Bristol and the Slave Trade

There is a debate raging in Bristol about the slave trade. From 1698 to its abolition in 1807 Bristol was part of the infamous slave triangle between the UK, Africa and the Caribbean. It was a sordid, yet lucrative business and something right-thinking people will abhor. So, Bristol, like Liverpool before it, is considering whether to apologise. The demands have grown more shrill over the past few years. Not everyone, however, agrees:

But demands for an apology from a city perceived as brushing its slavery past under the carpet fall wide of the mark, according to some of its senior figures. John Savage, chairman of Business West, a leading business body in the city, dismissed the request as “balderdash”. He said: “It would be an empty gesture. It would be like asking the Italians to apologise on behalf of the Romans for killing Boudicca.”
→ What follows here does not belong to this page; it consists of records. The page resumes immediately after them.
/-- The ways a step that appends the events `new` can change the block and the line. -/
inductive Effect (s s' : State) (new : List Event) : Prop where
  | quiet (blk : s'.blk = s.blk) (line : s'.lineOut = s.lineOut)
  | store (off : Byte) (v : Word) (ev : Event.bus true off v ∈ new)
      (blk : Block.SameButRegs s.blk s'.blk)
      (line : s'.lineOut = s.lineOut)
  | pop (c : Byte) (rest : List Byte) (v : Word) (ev : Event.bus false s.cfg.map.offData v ∈ new)
      (had : s.blk.rxq = c :: rest) (blk : s'.blk = { s.blk with rxq := rest }) (line : s'.lineOut = s.lineOut)
  | push (v : Word) (ev : Event.bus true s.cfg.map.offData v ∈ new) (room : s.blk.txq.length ≠ s.cfg.txDepth)
      (blk : s'.blk = { s.blk with txq := s.blk.txq ++ [truncTo 8 v] }) (line : s'.lineOut = s.lineOut)
  | clearErrors (blk : s'.blk = { s.blk with oe := false, pe := false, fe := false, bi := false })
      (line : s'.lineOut = s.lineOut)
  | fifoClr (rx tx : Bool) (ev : Event.fifoClr rx tx ∈ new)
      (blk : s'.blk = { s.blk with
        rxq := if rx = true then [] else s.blk.rxq, txq := if tx = true then [] else s.blk.txq })
      (line : s'.lineOut = s.lineOut)
  | load (c : Byte) (rest : List Byte) (hadT : s.blk.tsr = none) (had : s.blk.txq = c :: rest)
      (blk : s'.blk = { s.blk with txq := rest, tsr := some c }) (line : s'.lineOut = s.lineOut)
  | emit (c : Byte) (had : s.blk.tsr = some c) (ev : Event.txEmit (s.frameOf c) ∈ new)
      (blk : s'.blk = { s.blk with tsr := none }) (line : s'.lineOut = s.lineOut ++ [s.frameOf c])
  | arrive (m : Byte)
      (q : (s.blk.rxq.length < s.cfg.rxDepth ∧ s'.blk.rxq = s.blk.rxq ++ [m]) ∨ s'.blk.rxq = s.blk.rxq ∨
        (s.cfg.rxDepth ≤ s.blk.rxq.length ∧ s'.blk.rxq = s.blk.rxq.dropLast ++ [m]))
      (blk : s'.blk = { s.blk with
        rxq := s'.blk.rxq, oe := s'.blk.oe, pe := s'.blk.pe, fe := s'.blk.fe, bi := s'.blk.bi })
      (line : s'.lineOut = s.lineOut)
  | reset (ev : Event.reset ∈ new) (blk : s'.blk = s.cfg.rst) (line : s'.lineOut = s.lineOut)

/-- An effect is about the block, the line and the configuration only. -/
theorem Effect.congr {s s' t t' : State} {new more : List Event} (h : Effect s s' new)
    (hb : t.blk = s.blk) (hl : t.lineOut = s.lineOut) (hc : t.cfg = s.cfg)
    (hb' : t'.blk = s'.blk) (hl' : t'.lineOut = s'.lineOut) (hn : ∀ e ∈ new, e ∈ more) : Effect t t' more := by
  have hf : ∀ c, t.frameOf c = s.frameOf c := fun c => by simp [State.frameOf, State.wls, hb]
  cases h with
  | quiet b l => exact .quiet (by rw [hb', hb, b]) (by rw [hl', hl, l])
  | store off v ev b l => exact .store off v (hn _ ev) (by rw [hb', hb]; exact b) (by rw [hl', hl, l])
  | pop c rest v ev had b l =>
    exact .pop c rest v (by rw [hc]; exact hn _ ev) (by rw [hb, had]) (by rw [hb', hb, b]) (by rw [hl', hl, l])
  | push v ev room b l =>
    exact .push v (by rw [hc]; exact hn _ ev) (by rw [hb, hc]; exact room) (by rw [hb', hb, b]) (by rw [hl', hl, l])
  | clearErrors b l => exact .clearErrors (by rw [hb', hb, b]) (by rw [hl', hl, l])
  | fifoClr rx tx ev b l => exact .fifoClr rx tx (hn _ ev) (by rw [hb', hb, b]) (by rw [hl', hl, l])
  | load c rest ht had b l =>
    exact .load c rest (by rw [hb, ht]) (by rw [hb, had]) (by rw [hb', hb, b]) (by rw [hl', hl, l])
  | emit c had ev b l =>
    exact .emit c (by rw [hb, had]) (by rw [hf]; exact hn _ ev) (by rw [hb', hb, b]) (by rw [hl', hl, l, hf])
  | arrive m q b l =>
    exact .arrive m (by rw [hb, hb', hc]; exact q) (by rw [hb', hb]; exact b) (by rw [hl', hl, l])
  | reset ev b l => exact .reset (hn _ ev) (by rw [hb', hc, b]) (by rw [hl', hl, l])

/-- What no step of any agent touches, or only lets grow. -/
structure Grows (s s' : State) (new : List Event) : Prop where
  cfg : s'.cfg = s.cfg
  script : s'.script = s.script
  hist : s'.hist = s.hist ++ new
  fault : ∀ c, s.fault.has c = true → s'.fault.has c = true
  refused : ∀ c, s.refused.has c = true → s'.refused.has c = true
  line : s.lineOut <+: s'.lineOut
  out : s.out <+: s'.out
  claimed : s.claimed = true → s'.claimed = true
  draws : s.draws ≤ s'.draws

theorem Grows.refl (s : State) : Grows s s [] where
  cfg := rfl
  script := rfl
  hist := (List.append_nil _).symm
  fault := fun _ h => h
  refused := fun _ h => h
  line := List.prefix_refl _
  out := List.prefix_refl _
  claimed := id
  draws := le_refl _

theorem Grows.trans {a b c : State} {n m : List Event} (h : Grows a b n) (k : Grows b c m) :
    Grows a c (n ++ m) where
  cfg := k.cfg.trans h.cfg
  script := k.script.trans h.script
  hist := by rw [k.hist, h.hist, List.append_assoc]
  fault := fun x hx => k.fault x (h.fault x hx)
  refused := fun x hx => k.refused x (h.refused x hx)
  line := h.line.trans k.line
  out := h.out.trans k.out
  claimed := fun x => k.claimed (h.claimed x)
  draws := le_trans h.draws k.draws

/-! ### The named updates -/

theorem grows_log (e : Event) (s : State) : Grows s (s.log e) [e] :=
  { Grows.refl s with hist := rfl }

theorem grows_raise (c : FaultCode) (s : State) : Grows s (s.raise c) [.fault c] :=
  { Grows.refl s with hist := rfl, fault := fun _ h => FaultSet.has_of_add h }

theorem grows_refuse (c : RefuseCode) (s : State) : Grows s (s.refuse c) [.refuse c] :=
  { Grows.refl s with hist := rfl, refused := fun _ h => RefuseSet.has_of_add h }

theorem grows_drew (s : State) : Grows s s.drew [] :=
  { Grows.refl s with draws := Nat.le_succ _ }

theorem grows_setBlk (b : Block) (s : State) : Grows s (s.setBlk b) [] := { Grows.refl s with }

theorem grows_advance (s : State) : Grows s s.advance [] := { Grows.refl s with }

theorem grows_endRead (off : Byte) (v : Word) (s : State) : Grows s (s.endRead off v) [.bus false off v] :=
  { Grows.refl s with hist := rfl }

theorem grows_endWrite (off : Byte) (v : Word) (s : State) : Grows s (s.endWrite off v) [.bus true off v] :=
  { Grows.refl s with hist := rfl }

theorem grows_takeTurn (s : State) : Grows s s.takeTurn [] := by
  unfold State.takeTurn
  split
  · exact { Grows.refl s with }
  · exact grows_drew s

theorem takeTurn_blk (s : State) : s.takeTurn.blk = s.blk := by unfold State.takeTurn; split <;> rfl

theorem takeTurn_lineOut (s : State) : s.takeTurn.lineOut = s.lineOut := by unfold State.takeTurn; split <;> rfl

theorem takeTurn_fault (s : State) : s.takeTurn.fault = s.fault := by unfold State.takeTurn; split <;> rfl

theorem takeTurn_hpc (s : State) : s.takeTurn.hpc = s.hpc := by unfold State.takeTurn; split <;> rfl

theorem takeTurn_acc (s : State) : s.takeTurn.acc = s.acc := by unfold State.takeTurn; split <;> rfl

theorem grows_checkClaim (s : State) : ∃ new, Grows s s.checkClaim new ∧ ∀ e ∈ new, e = .fault .f8 := by
  unfold State.checkClaim
  split
  · exact ⟨[], Grows.refl s, by simp⟩
  · exact ⟨_, grows_raise .f8 s, by simp⟩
Ah, the voice of reason. Bristol is larger than it was in the eighteenth century and its population has grown significantly. To suggest, therefore, that the modern population consists of the descendents of slavers, living off the ill-gotten profits of those long dead merchants, attempts to cast too wide a net. I am a prime example. Not only was I not born when the slave trade was existent, I was not born in Bristol and have no inherited links to the city. How, therefore, can I apologise for the actions of people long dead, that I have no connection with, to people who are also long dead and whom I have not caused injury? It is illogical nonsense. And, let me make it clear; should Bristol choose to apologise, it does not do so in my name.

Interestingly, the “get over it, move on” attitude was prevalent among young black Bristolians interviewed last night by Points West during the lead up to the debate. It did cross my mind that the BBC was being selective with those interviewees being broadcast to make a point – although it was a good point. While it’s possible that some of the descendents of the trade may well have since settled in the city, it is an indirect connection as those slaves traded by the Bristol merchants did not come to Bristol but went directly to the Americas in exchange for cotton, molasses and such.

So, should we apologise? I’ve made my position clear. Who should apologise and who should receive it? Why should a twenty first century population apologise for something that happened two hundred years before they were born and therefore cannot have any responsibility for? There is also rank hypocrisy here that stinks like a slave ship. The Bristol slavers did not act alone. Their slaves were rounded up and sold to them by Africans. Africa is as responsible for this reprehensible trade in human misery as the Europeans who shipped them across the Atlantic. Unlike Europe, though, Africa is still doing it.

I suggest the Empire hating hand wringers who so desperately seek an empty gesture from Bristol set their sights on something practical, such as working to stop the modern slave trade in Africa. Perhaps they should seek an apology from the modern slavers who are busy making a lucrative living from the sale of human flesh. That, of course, would mean dealing with some unpalatable realities; such as acknowledging that slavery is not a straightforward black and white race issue as one interviewee on the BBC tried to suggest yesterday. Oh, no, it’s rather more complex than simple hatred of white Europeans for something carried out two hundred odd years ago; rather more enigmatic than the facile identity politics being indulged in by the professional race hate whingers. Modern slavery is as ugly, cruel and barbaric as that carried out in the eighteenth century, and is being carried out now by black Africans to other black Africans; human flesh for profit irrespective of skin colour. You want to do something about slavery? Do something about that before you whinge about Bristol’s past.

I guess Marcel Berlins sums it up when he says:

The choice is between logic and principle (don’t apologise); and symbolism and hypocrisy (do).

Update: The debate voted in favour of an apology, whereas a BBC poll of over 9,000 people voted against. 91.7% against. One of those talking on the debate talked of “us” that is, white Bristolians, having to accept responsibility for what “we” have done. No, “we” have done nothing. “We” weren’t born. I suggest the gentleman who made the remarks (sorry, didn’t catch the name) removes the unctuous cod supper from his shoulder and inserts it somewhere more suitable. :dry:

2 Comments

  1. Say we do start apologising for stuff that happened several hundred years ago, where does it end? Do we start going further and further back in time? And then do we start making amends? All non-native Americans move out of North America? Who’d ‘ave em? 😉

  2. Well, certainly there’s a case for the French apologising for Napoleon… :whistle: and William the Conqueror… But then, should the English apologise to France for the hundred years war?

    It’s nonsense of course and only a particular type of whiny revisionist would seek to judge history using a contemporary yardstick.